A line containing "a with pcnt" appears in the material below. Return exactly every line from the first through that one, and only those.

== Dataset excerpts ==

/-- ADC_PENDING_START (R334): the converter is free and the pending trigger's sequence starts, marked LATE. -/
def Dev.adcPendingStart (d : Dev) (c : Nat) : Dev :=
  let d := d.adcSync c
  match (d.adcOf c).pend with
  | none => d
  | some (slot, t) =>
    if d.adcFree c then
      let d := d.modAdc c fun a =>
        { a with pend := none, trig := a.trig.map fun x => if x.1 = d.ticks ∧ x.2.2 = 1 then (x.1, x.2.1, 3) else x }
      d.adcBegin c slot (later t (d.now16 + wrap16 - 2 * conv16)) true
    else d

/-- A placed apex or period start of a PWM unit at instant `t` (R332): `peak` says which apex. -/
def Dev.adcPwmEvent (d : Dev) (unit t : Nat) (peak : Bool) : Dev :=
  (List.range 2).foldl (fun d c =>
    (List.range 2).foldl (fun d k =>
      let pg := pADC c
      let ev := d.get pg (ADC.PTRG_EV k)
      if d.on pg (ADC.PTRG_EN k) && d.get pg (ADC.PTRG_UNIT k) == unit && (ev == 2 || (ev == 1) == peak) then
        let n := (d.adcOf c).pcnt.getD k 0
        let d := d.modAdc c fun a => { a with pcnt := modNth a.pcnt k fun _ => n + 1 }
        if n % (d.get pg (ADC.PTRG_DIV k) + 1) = 0 then d.adcTrigger c (1 + k) (d.get pg (ADC.PTRG_SLOT k)) t else d
      else d) d) d

/-! ### The window (R335, R336) -/

/-- The start of the tick. -/
def Dev.tickAt (d : Dev) : Nat := d.now16 / tick16 * tick16

/-- The first sampling instant, at or after `t`, of the window slot that the ANCHCFG word `w` names (R335). -/
def Dev.winFirst (d : Dev) (c w t : Nat) : Nat :=
  let lead := (2 ^ d.get (pADC c) (ADC.SLOT_AVG (ADC.ANCHCFG_SLOT.pick w)) - 1) * conv16
  firstFrom (d.gridT0 + d.gridSo) d.gridTsf (t + lead) - lead

/-- An instant `t` of the future lies at least 64 ns after tick `k` (R335). -/
def Dev.far (d : Dev) (k t : Nat) : Bool := decide (64 * 65536 ≤ (d.ticks - k) * tick16 + (since d.tickAt t).toNat)

def Dev.anchReg (d : Dev) (c : Nat) : Nat :=
  d.get (pADC c) ADC.ANCHCFG_EN * 2 ^ 31 + d.get (pADC c) ADC.ANCHCFG_SLOT

/-- The ANCHCFG word in force for the window that follows `t`: a word written less than 64 ns before its first sampling
instant does not count yet (R335). -/
def Dev.anchWord (d : Dev) (c t : Nat) : Nat :=
  let a := d.adcOf c
  if d.far a.anchAt (d.winFirst c (d.anchReg c) t) then d.anchReg c else a.anch

/-- The window slot and its first sampling instant, of the first window at or after `t` (R335). -/
def Dev.winNext (d : Dev) (c t : Nat) : Option (Nat × Nat) :=
  let w := d.anchWord c t
  let x := d.winFirst c w t
  if bitAt w 31 && d.gridOn && d.on (pADC c) ADC.CTRL_EN && d.far d.gridAt x then some (ADC.ANCHCFG_SLOT.pick w, x) else none

/-- Place an urgent request `u` (input, exponent of the count, channel): at once where the converter is idle, after the
window slot where one is due, else aborting the slot that samples (R338, R339). -/
def Dev.urgPlace (d : Dev) (c : Nat) (u : Nat × Nat × Nat) : Dev :=
  let a := d.adcOf c
  let req := d.tickAt + 2 * conv16
  let meetsWin (t0 : Nat) : Bool :=
    (d.winNext c (d.now16 + conv16)).any fun x => !notAfter (t0 + (2 ^ u.2.1 - 1) * conv16 + conv16) x.2
  let job (t0 : Nat) : AdcJob := { job0 with t0 := fineUp t0, urg := some u }
  let soon := d.afterHold c (if a.free = 0 then req else later req (a.free + conv16))
  match a.cur with
  | none =>
    if meetsWin soon then d.modAdc c fun a => { a with uwait := some u }
    else d.modAdc c fun a => { a with cur := some (job soon) }
  | some j =>
    if j.wslot then d.modAdc c fun a => { a with uwait := some u }
    else
      let sampling := notAfter j.t0 d.now16
      let ow := d.jobOw c j && notAfter (d.jobEnd c j) d.now16
      let lastTaken := if ow then d.jobEnd c j else j.t0 + (since j.t0 d.now16).toNat / conv16 * conv16
      let t0 := if !sampling then soon
        else if ow then later req (later (lastTaken + conv16) (d.tickAt + d.owset16 c)) else later req (lastTaken + conv16)
      if meetsWin t0 then d.modAdc c fun a => { a with uwait := some u }
      else
        let d := d.incIf sampling (pADC c) ADC.TRGCNT_ABORT
        d.modAdc c fun a => { a with cur := some (job t0), back := j.anew :: a.back }

/-- An urgent request that waits for a window which will not come is placed (R336). -/
def Dev.urgWake (d : Dev) (c : Nat) : Dev :=
  match (d.adcOf c).uwait with
  | some u =>
    if (d.adcOf c).cur.any (·.wslot) || (d.winNext c (d.now16 + conv16)).isSome then d
    else (d.modAdc c fun a => { a with uwait := none }).urgPlace c u
  | none => d

/-- ADC_WINDOW_START (R335, R336): the window sequence starts; a slot that would take samples within 16 ns before it is
aborted and resumes after it. A converter that is enabled but not ready misses its window. -/
def Dev.adcWindow (d : Dev) (c : Nat) : Dev :=
  let d := d.adcSync c
  let w := d.anchWord c d.tickAt
  let d := d.modAdc c fun a => { a with anch := w }
  match d.winNext c d.tickAt with
  | none => d.urgWake c
  | some (s, t) =>
    if !d.adcReady c then d.err (pADC c) ADC.E_ANCH_MISS
    else
      let d := d.adcCatch c (later d.now16 (t + wrap16 - conv16)) 128
      let a := d.adcOf c
      let put (d : Dev) (f : Adc → Adc) : Dev :=
        d.modAdc c fun a => { f a with cur := some { job0 with slot := s, t0 := roundUpTie t fine16, win := true, wslot := true }, hold := 0 }
      match a.cur with
      | none => put d id
      | some j =>
        if j.urg.isSome then put d fun a => { a with uwait := j.urg }
        else put (d.incIf (!notAfter t j.t0) (pADC c) ADC.TRGCNT_ABORT) fun a => { a with back := j.anew :: a.back }

/-! ### Results (R330, R341, R342) -/

/-- The code range of a configuration (R325). -/
def codeLo (i : Nat) : Int := if i < 16 then 0 else -32768
def codeHi (i : Nat) : Int := if i < 16 then 65535 else 32767

/-- The mean of raw codes in 2^-4 code, a tie toward +∞ (R330 item 1). -/
def adcMean (codes : List Int) : Int := divRound (16 * codes.foldl (· + ·) 0) codes.length

/-- The calibrated result of a mean at die temperature `t` (R330 items 2 and 3) before its clamp. -/
def AdcCfg.cal (g : AdcCfg) (t m16 : Int) : Int :=
  divRound (((2 ^ 19 + g.gain : Nat) : Int) * (1600000000 + g.tcg * (t - g.tcal)) * (m16 - g.ofs)) (2 ^ 20 * 1600000000 * 16)

/-- Value and clip of the raw codes of a configuration (R325, R330). -/
def AdcCfg.value (g : AdcCfg) (t : Int) (codes : List Int) : Int × Bool :=
  let lo := codeLo g.input
  let hi := codeHi g.input
  let clipped := codes.any fun x => decide (x ≤ lo) || decide (hi ≤ x)
  let r := g.cal t (adcMean (codes.map fun x => clampI x lo hi))
  let v := clampI r lo hi
  (v, clipped || v != r)

/-- The size of the ring in bytes (R342). -/
def Dev.ringSize (d : Dev) (c : Nat) : Nat := 64 * 2 ^ d.get (pADC c) ADC.RINGCFG_SIZE

/-- Bytes of the ring between RINGRD and RINGWR (R342). -/
def Dev.ringFill (d : Dev) (c : Nat) : Nat :=
  (d.get (pADC c) ADC.RINGWR + d.ringSize c - d.get (pADC c) ADC.RINGRD % d.ringSize c) % d.ringSize c
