/-- Instants of TIME that count elapsed time move with a step: conversions in progress, leading edges of Spindle pulses, the start
of the present tick (R162), motor legs, and HK, which a step does not stop (R276, R285). -/
def Dev.shiftTimes (d : Dev) (x : Int) : Dev :=
  let w (t : Nat) : Nat := time16 ((t : Int) + x)
  let job (j : AdcJob) : AdcJob := { j with t0 := w j.t0 }
  let d := d.modUnit 6 fun u =>
    { u with vs := w u.vs, ready := w u.ready, edges := u.edges.map fun e => { e with at_ := w e.at_ },
             sEdges := u.sEdges.map fun e => (w e.1, e.2) }
  { d with
    adc := d.adc.map fun a =>
      { a with cur := a.cur.map job, flight := a.flight.map job, back := a.back.map job,
               pend := a.pend.map fun p => (p.1, w p.2), free := if a.free = 0 then 0 else w a.free,
               hold := if a.hold = 0 then 0 else w a.hold }
    tb := { d.tb with tpo := d.tb.tpo.map fun p => { p with lead := p.lead.map w } }
    spd := { d.spd with before := w d.spd.before }
    motr := { d.motr with legs := d.motr.legs.map fun l => { l with upA := l.upA.map w, upB := l.upB.map w } } }

/-- PERIOD and the present due time of time event n, 2^-16 ns (R158). -/
def Dev.tevPer (d : Dev) (n : Nat) : Nat :=
  d.get pSPDL (SPDL.TEVPERSF_SEC n) * sec16 + d.get pSPDL (SPDL.TEVPERNS n) * ns16 + d.get pSPDL (SPDL.TEVPERSF_FRAC n)
def Dev.tevStart (d : Dev) (n : Nat) : Nat :=
  tripOf (d.get pSPDL (SPDL.TEVNS n)) (d.get pSPDL (SPDL.TEVSL n)) (d.get pSPDL (SPDL.TEVSH_FRAC n))
    (d.get pSPDL (SPDL.TEVSH_SECH n))
def Dev.tevDue (d : Dev) (n : Nat) : Nat := (d.tevStart n + d.spd.tevJ.getD n 0 * d.tevPer n) % (wrap40 / 2 ^ 24)

/-- A due time has come by an instant (R158). The grid's own events compare across the wrap of SEC, since their origin can
lie before TIME's zero (R18, R160). -/
def tevBy (n due now : Nat) : Bool := if n < 2 then notAfter due now else decide (due ≤ now)

/-- The time events whose due time lies at or before TIME have been passed (R159). In a tick with a forward step the comparison
follows the step (R129), so a due time that the advance of that tick alone would have reached is passed with those that the step
jumps over (DEDUCED, entry 17). -/
def Dev.tevPassed (d : Dev) : Dev :=
  let late (n : Nat) : Bool := d.on pSPDL (SPDL.TEVCTL_EN n) && tevBy n (d.tevDue n) d.now16
  { d with spd := { d.spd with tevLate := (List.range 32).map fun n => d.spd.tevLate.getD n false || late n } }

/-- The step just made, as timestamps of its tick and of instants before it need it; steps of one tick are one (R129). -/
def Dev.stepNote (d : Dev) (x : Int) : Dev :=
  d.modTb fun b => { b with steps := match b.steps with
    | (k, y, g) :: t => if k = d.ns then (k, y + x, g) :: t else (d.ns, x, d.stepGen) :: b.steps
    | [] => [(d.ns, x, d.stepGen)] }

===

--- Exercise result ---
/-- ADC_PENDING_START (R334): the converter is free and the pending trigger's sequence starts, marked LATE. -/
def Dev.adcPendingStart (d : Dev) (c : Nat) : Dev :=
  let d := d.adcSync c
  match (d.adcOf c).pend with
  | none => d
  | some (slot, t) =>
    if d.adcFree c then
      let d := d.modAdc c fun a =>
        { a with pend := none, trig := a.trig.map fun x => if x.1 = d.ticks ∧ x.2.2 = 1 then (x.1, x.2.1, 3) else x }
      d.adcBegin c slot (later t (d.now16 + wrap16 - 2 * conv16)) true
    else d

/-- A placed apex or period start of a PWM unit at instant `t` (R332): `peak` says which apex. -/
def Dev.adcPwmEvent (d : Dev) (unit t : Nat) (peak : Bool) : Dev :=
  (List.range 2).foldl (fun d c =>
    (List.range 2).foldl (fun d k =>
      let pg := pADC c
      let ev := d.get pg (ADC.PTRG_EV k)
      if d.on pg (ADC.PTRG_EN k) && d.get pg (ADC.PTRG_UNIT k) == unit && (ev == 2 || (ev == 1) == peak) then
        let n := (d.adcOf c).pcnt.getD k 0
        let d := d.modAdc c fun a => { a with pcnt := modNth a.pcnt k fun _ => n + 1 }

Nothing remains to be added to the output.